The government is also placing renewed focus on producer cooperative governance, particularly within the agricultural sector. Key among the priorities is the revival and professionalisation of coffee cooperatives to promote transparency, restore sound governance, and empower farmers through accountable, member-led institutions.

Oparanya clarified that the reforms are corrective, not punitive.

“They are designed to rebuild trust and position our cooperatives for sustainable growth. We intend to implement them in full consultation and partnership with all sector stakeholders,” he said.

He announced that the ministry is working to facilitate responsible debt management and affordable lending through saccos, backed by the establishment of a Deposit Guarantee Fund. This fund, part of the Sacco Societies Act amendments, is meant to protect members’ savings and enhance financial sector stability.

He further noted that the government is also exploring partnerships with fintech firms to introduce advanced risk management solutions tailored to cooperative needs.

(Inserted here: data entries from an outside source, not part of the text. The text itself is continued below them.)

-- ==== Sys2Proof/Tests/Slice0.lean ====
section
/-! SUPPORT. Tests: ill-formed terms, the spec's worked examples, and for every statement with hypotheses a state that
meets them. -/

namespace Sys2Proof.Tests

open Sys2Proof Sys2Proof.Machine

/-! ## Small states -/

/-- The state that a command leaves. -/
def after (i : Instr) (s : State) : State :=
  match exec i s with
  | .next t => t
  | _ => s

/-- The profile of chapter 4's worked sequence "a bridged gap", with compartment 7 and carrier 40. -/
def roundProfile : Profile where
  upper := 500
  lower := 0
  peak := 1000
  warmBudget := 3000
  coldBudget := 3000
  gapAllowance := 2
  precoolLimit := 30
  airUse := false
  witnessUse := false
  airMargin := 50
  witnessMargin := 30
  qualityFloor := 40
  riseThreshold := 100
  disagreement := 100
  compartment := 7
  carrier := 40

/-- A consignment under that profile. -/
def record : ProfileRecord := ⟨roundProfile, [0x41, 0x42]⟩

/-- The reader of the tests. -/
def reader : Serial := 0x5100002F

/-- The serial of the part of the tests. -/
def own : Serial := 0x00A10040

/-- Leg 2 of chapter 8's worked sequence "a cross-dock with a lost reply". -/
def leg2 : Leg := ⟨2, 7, 40, 1180, none, none, ⟨0, 0⟩, 0, 0, 0, 0, 0x5100000A⟩

/-- An accumulator of interval `n` with both figures measured by the probe. -/
def measured (n : Nat) (hi lo : Int) : Accumulator := ⟨n, some ⟨hi, lo⟩, 2, none, 0, 2, ⟨true, false, false⟩⟩

/-- A neighbour in compartment 7, heard in interval `n`. -/
def peer (serial : Serial) (n age quality : Nat) : Peer :=
  ⟨serial, 7, 1, some ⟨488, 455⟩, .own, 3, false, false, false, false, quality, ⟨n, 10⟩, none, age⟩

/-- A table that holds one neighbour. -/
def oneNeighbour (n : Nat) : List (Option Peer) := some (peer 0x00A10033 n 0 120) :: List.replicate 23 none

/-- A part CHILLED in interval `n`, idle, with leg 2 open and one neighbour heard. -/
def chilled (n : Nat) : State :=
  { State.reset with
    cu := { State.reset.cu with custody := .chilled, custodyStart := some 3, commissioned := some record }
    tb := { State.reset.tb with interval := n, phase := 14200, compare := some 30000 }
    ie := { State.reset.ie with
      cur := some (Accumulator.empty n), exposure := ⟨400, 0⟩, before := some ⟨480, 455⟩, lastClosed := some (n - 1) }
    nt := oneNeighbour n
    lc := { State.reset.lc with tx := .idle }
    es := { State.reset.es with openLeg := some leg2, legCount := 2 }
    nv := { State.reset.nv with profile := some record }
    timers := ⟨0, 0, 0⟩ }

/-- The same part in another custody state. -/
def inCustodyState (c : Custody) : State := { chilled 61 with cu := { (chilled 61).cu with custody := c } }

/-- A certificate record. -/
def cert : Certificate :=
  ⟨own, [0x41, 0x42], 40, .clean, false, some 3, some 60, ⟨false, false, false, false, false, false⟩, none, ⟨400, 0⟩,
    ⟨3000, 3000⟩, ⟨58, 0, 0, 0, 0, 0, 0⟩, 0, some ⟨480, 455⟩, 2, 0, 0, 0⟩

/-- The part CLOSED, its certificate written. -/
def closed : State :=
  { chilled 61 with
    cu := { (chilled 61).cu with custody := .closed, certificate := some cert }
    ie := { (chilled 61).ie with cur := none }
    nt := emptyTable
    es := { (chilled 61).es with openLeg := none }
    nv := { (chilled 61).nv with certificate := some cert } }

/-- The part with a burst of interval 61 in flight. -/
def bursting (sources : Sources) (credit air : Bool) (codes : List Code) : State :=
  { chilled 61 with mc := ⟨.converting ⟨⟨61, 10⟩, sources, credit, air⟩ codes, ⟨false, false, false⟩, none⟩ }

/-- The part with a store that writes the head of a queue. -/
def writingQueue (q : List QueueRecord) : State :=
  { chilled 61 with es := { (chilled 61).es with state := .writing, queue := q }, timers := ⟨0, 0, 32⟩ }

/-- The part with a transmitter at work. -/
def sendingOn (tx : TxState) (slot : Slot) : State :=
  { chilled 61 with
    lc := { (chilled 61).lc with tx := tx, served := some slot, attempts := 1 }
    timers := ⟨0, 40, 0⟩ }

/-- The part at a supply level. -/
def atSupply (supply : Supply) (activity : Activity) (halt : Bool) : State :=
  { chilled 61 with
    tb := { (chilled 61).tb with mode := .lean, buffer := 60000 }
    lc := { (chilled 61).lc with enable := decide (activity = .running ∧ halt = false) }
    sf := { (chilled 61).sf with supply := supply, activity := activity, haltPending := halt } }

/-- An episode record. -/
def episode (kind : EpisodeKind) (start : Nat) (finish : Option Nat) (charges : Option Charges) : Episode :=
  ⟨kind, none, 2, start, finish, 1, 560, 510, charges, 0, 0, none, ⟨false, false, false, false, false, false⟩, false⟩

/-- A command frame to the part of the tests. -/
def frame (payload : List Byte) : CommandFrame := ⟨reader, own, 1, BitVec.ofNat 8 payload.length, payload⟩

/-- A QUERY frame to the part of the tests. -/
def query (index : Byte) : QueryFrame := ⟨reader, own, 1, index⟩

/-- A beacon from a tag in compartment 7. -/
def beacon (sender : Serial) (flags : Byte) : BeaconFrame := ⟨sender, 7, 1, 60, 488, 455, 1, 3, flags, 9⟩

/-- The payload of chapter 1's worked example of profile checking. -/
def sentProfile : List Byte :=
  [8, 1, 2, 3, 4, 5, 6, 7, 8] ++ tempBytes 3200 ++ tempBytes (-100) ++ tempBytes 500 ++ beBytes 4 2000000
    ++ beBytes 4 0 ++ [20, 0, 3] ++ tempBytes 400 ++ tempBytes 30 ++ [40] ++ tempBytes 5 ++ tempBytes 600
    ++ beBytes 2 12 ++ beBytes 2 40

/-! ## Ill-formed terms -/

/-- A payload longer than a one-byte length field can count is no command frame. -/
theorem test_wellFormed_refuses_long_payload :
    let long := frame (List.replicate 256 0)
    (Instr.commission long false).wellFormed = false ∧ (Instr.handover long false).wellFormed = false
      ∧ (Instr.live long false).wellFormed = false ∧ (Instr.close long false).wellFormed = false
      ∧ (Instr.erase long false).wellFormed = false := by decide +kernel

/-- The page codes 1 and 11 name pages, and so are no bad page. -/
theorem test_wellFormed_refuses_named_page :
    (Instr.queryBadPage (query 0) 1 false).wellFormed = false
      ∧ (Instr.queryBadPage (query 0) 11 false).wellFormed = false
      ∧ (Instr.queryBadPage (query 0) 0 false).wellFormed = true
      ∧ (Instr.queryBadPage (query 0) 12 false).wellFormed = true := by decide

/-- The table gives no row any bits. -/
theorem test_no_word_spells_a_command : decodeTableWord 0 0 = none := by decide

/-! ## The spec's worked examples -/

/-- Chapter 6, R120: the CRC of the text 123456789. -/
theorem test_crc_check_value : crc16 [0x31, 0x32, 0x33, 0x34, 0x35, 0x36, 0x37, 0x38, 0x39] = 0x29B1#16 := by
  decide +kernel

/-- Chapter 3, "beacon offsets": serial low half 0x1234 in intervals 100 to 102. -/
theorem test_beacon_offsets :
    beaconOffsetOf 0x00A11234 100 = 20466 ∧ beaconOffsetOf 0x00A11234 101 = 51367
      ∧ beaconOffsetOf 0x00A11234 102 = 32268 := by decide

/-- Chapter 6, "a crowded channel at a beacon offset": the generator and the backoffs of 24, 48, 56 and 32 ms. -/
theorem test_backoff_generator :
    lfsrStep 0x1234 = 0x091A#16 ∧ lfsrStep 0x091A = 0x048D#16 ∧ lfsrStep 0x048D = 0xB646#16
      ∧ lfsrStep 0xB646 = 0x5B23#16 ∧ backoffMs 0x091A = 24 ∧ backoffMs 0x048D = 48 ∧ backoffMs 0xB646 = 56
      ∧ backoffMs 0x5B23 = 32 := by decide

/-- Chapter 1, "profile checking": the stored values after clamping. -/
theorem test_profile_checked :
    sentProfile.length = 39 ∧ (checkProfile sentProfile).map (·.profile) =
      some ⟨3000, -100, 3050, 1000000, 0, 15, 1, true, true, 300, 30, 40, 10, 500, 12, 40⟩ := by decide

/-- Chapter 2, "from codes to 6.93 °C": the last conversion of the burst gives P 693 with trim −15. -/
theorem test_conversion_693 :
    let s := bursting ⟨true, false, false⟩ true false [2050, 2602, 2598, 2611, 2600]
    ((after (.conversionEnd 2054 false) { s with info := ⟨own, -15, 0⟩ }).mc.last.map (fun r => (r.p, r.pRange, r.a)))
      = some (.temp 693, none, none) := by decide

/-- Chapter 2, "edge cases of the chain": the interpolations and the cold end of the table. -/
theorem test_table_edges :
    tableTemp 4900 = (1000, none) ∧ tableTemp 7500 = (-1750, none) ∧ tableTemp 3000 = (3182, none)
      ∧ tableTemp 8926 = (-4000, some .low) ∧ trimmedTemp (-4000) 20 = -3980 := by decide

/-- Chapter 2, "edge cases of the chain": a drifted reference gives REF for both channels and notes both codes. -/
theorem test_reference_drift :
    let s := bursting ⟨true, false, false⟩ true true [2050, 2602, 2598, 2611, 2600, 2602, 2598, 2611, 2600]
    let t := after (.conversionEnd 2080 false) s
    t.mc.last.map (fun r => (r.p, r.a)) = some (.ref, some .ref)
      ∧ t.sf.context.map (fun c => (c.code, c.datum)) = some (.refFault, beBytes 2 2050 ++ beBytes 2 2080 ++ [0, 0, 0, 0])
      ∧ t.sf.unread = 1 := by decide

/-- Chapter 4, "a bridged gap": the close of 63 with a run of 2 takes W from 400 to 580 and opens an excursion. -/
theorem test_bridged_gap :
    let s := chilled 63
    let t := after .intervalBoundary
      { s with ie := { s.ie with cur := some (measured 63 560 510), gapRun := 2 } }
    t.ie.exposure = ⟨580, 0⟩ ∧ t.ie.gapRun = 0 ∧ t.ie.counts.bridged = 2 ∧ t.ie.counts.own = 1
      ∧ t.cu.custody = .excursion := by decide

/-- Chapter 4, "a bridged gap", its second table: a third minute without figures breaks custody with GAP at 63. -/
theorem test_gap_breaks_custody :
    let s := chilled 63
    let t := after .intervalBoundary { s with ie := { s.ie with gapRun := 2 } }
    t.cu.custody = .broken ∧ t.cu.breakInterval = some 63 ∧ t.cu.causes = ⟨false, false, false, true, false, false⟩
      ∧ t.ie.mark = true ∧ t.ie.gapRun = 3 ∧ t.ie.exposure = ⟨400, 0⟩ := by decide

/-- Chapter 1, "a summer round": an own minute of 495 and 470 starts custody in PRECOOL. -/
theorem test_custody_starts :
    let s := inCustodyState .precool
    let t := after .intervalBoundary
      { s with
        cu := { s.cu with custodyStart := none }
        ie := { s.ie with cur := some (measured 61 495 470), exposure := ⟨0, 0⟩, precoolCount := 3 } }
    t.cu.custody = .chilled ∧ t.cu.custodyStart = some 61 ∧ t.ie.precoolCount = 3 := by decide

/-- Chapter 4, "a probe against the wall": the medians of 80, 83 and 85. -/
theorem test_consensus_median :
    medianOf [700, 610, 655, 640] = 640 ∧ medianOf [620, 645, 650, 690] = 645 ∧ medianOf [660, 615, 640] = 640 := by
  decide

/-- Chapter 3, "mode changes and the compare": P 520 at 200 / 30,000 against 445 half a minute before is a rise of 150
a minute; fast-until becomes 210 and the buffer 10,000. -/
theorem test_rise_extends_fast :
    let s := chilled 200
    let r : BurstResult := ⟨⟨200, 30000⟩, ⟨true, false, false⟩, true, .temp 520, none, none, none⟩
    let t := riseDetect false r { s with tb := { s.tb with riseRef := some ⟨⟨200, 0⟩, 445⟩ } }
    t.tb.fastUntil = 210 ∧ t.tb.mode = .fast ∧ t.tb.buffer = 10000 ∧ t.tb.period = 30000
      ∧ t.tb.alertInterval = some 200 := by decide

/-- Chapter 8, "a cross-dock with a lost reply": the handover to leg 3 at 1312. -/
theorem test_cross_dock :
    let t := after (.handover (frame [0, 21, 0, 40, 3]) false) (chilled 1312)
    t.es.openLeg = some ⟨3, 21, 40, 1312, none, none, ⟨0, 0⟩, 0, 0, 0, 0, reader⟩ ∧ t.es.legCount = 3
      ∧ t.es.queue = [.leg { leg2 with finish := some 1312 }] := by decide

/-- Chapter 8, "a cross-dock with a lost reply": a leg number used already with other codes is stopped. -/
theorem test_cross_dock_mismatch :
    let t := after (.handover (frame [0, 9, 0, 55, 2]) false) (chilled 1340)
    t.es.openLeg = some leg2 ∧ t.es.legCount = 2
      ∧ (t.lc.onAir.map (fun a => a.frame.getD 10 0)) = some 4#8 := by decide

/-- Chapter 5, "a full table": the table of interval 410, its slots 3, 8, 11 and 17 as listed, the others of age 0. -/
def fullTable : List (Option Peer) :=
  ((((List.range 24).map (fun k => some (peer (BitVec.ofNat 32 (0x00C00000 + k)) 410 0 90))).set 3
      (some (peer 0x00A10090 405 4 60))).set 8 (some (peer 0x00A100C4 406 3 75))).set 11
      (some (peer 0x00A100F2 405 4 60)) |>.set 17 (some (peer 0x00A10015 405 4 82))
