-- ==== Sys2Proof/Machine/Flags.lean ====
section
/-! DEFINITION. The core has no status flags (spec 10_state.md R52). The one condition it forms is BEQ's zero test, inside
the instruction, and nothing records it. -/

namespace Sys2Proof.Machine

/-- BEQ's test of the ALU difference: zero means equal (40_pipeline.md R140, R147). -/
def zeroTest (difference : Word) : Bool := difference == 0

/-- A branch is taken in this cycle: EX/MEM holds a BEQ whose difference is zero (R147). -/
def State.taken (s : State) : Bool := s.exmem.instr.isBeq && zeroTest s.exmem.aluResult

end Sys2Proof.Machine
end

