-- ==== Sys2Proof/Machine/Asm.lean ====
section
/-! DEFINITION. The assembler syntax the spec writes instructions in (spec 30_encoding.md R115, R116, decision D19). The
core reads words only; this says which instruction each line of syntax is. -/

namespace Sys2Proof.Machine.Asm

/-- `off & 0xFFFF` (R115). -/
def offset (off : Int) : CField := BitVec.ofInt 16 off

/-- `add rD, rA, rB`. -/
def add (rD rA rB : RegIdx) : Instr := .add rA rB (rD.setWidth 16)

/-- `nand rD, rA, rB`. -/
def nand (rD rA rB : RegIdx) : Instr := .nand rA rB (rD.setWidth 16)

/-- `lw rA, off(rB)`. -/
def lw (rA : RegIdx) (off : Int) (rB : RegIdx) : Instr := .lw rA rB (offset off)

/-- `sw rA, off(rB)`. -/
def sw (rA : RegIdx) (off : Int) (rB : RegIdx) : Instr := .sw rA rB (offset off)

/-- `beq rA, rB, off`. -/
def beq (rA rB : RegIdx) (off : Int) : Instr := .beq rA rB (offset off)

/-- `jalr rA, rB`. -/
def jalr (rA rB : RegIdx) : Instr := .jalr rA rB 0

/-- `halt`. -/
def halt : Instr := .halt 0 0 0

/-- `noop`. -/
def noop : Instr := .noop 0 0 0

/-- `.fill v`: the word `v`, which executes per its opcode if fetched. -/
def fill (v : Int) : Instr := decode (s32 v)

/-- The branch offset that the label of address `target` stands for in a `beq` at `own` (R116). -/
def labelOffset (target own : Int) : Int := target - (own + 1)

end Sys2Proof.Machine.Asm
end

“Effective risk management is crucial for the continued success of cooperatives,” Oparanya said.

He urged cooperative boards and management to undergo continuous training to meet the complex legal, financial, and ethical challenges of modern cooperative leadership.

He also challenged leaders to assess governance structures in their institutions and take corrective action where necessary.

“We must choose integrity over indulgence. We must choose service over personal status. We must choose to build a future of trust, resilience, and shared prosperity for all Kenyans through vibrant cooperatives and empowered MSMEs,” Oparanya said.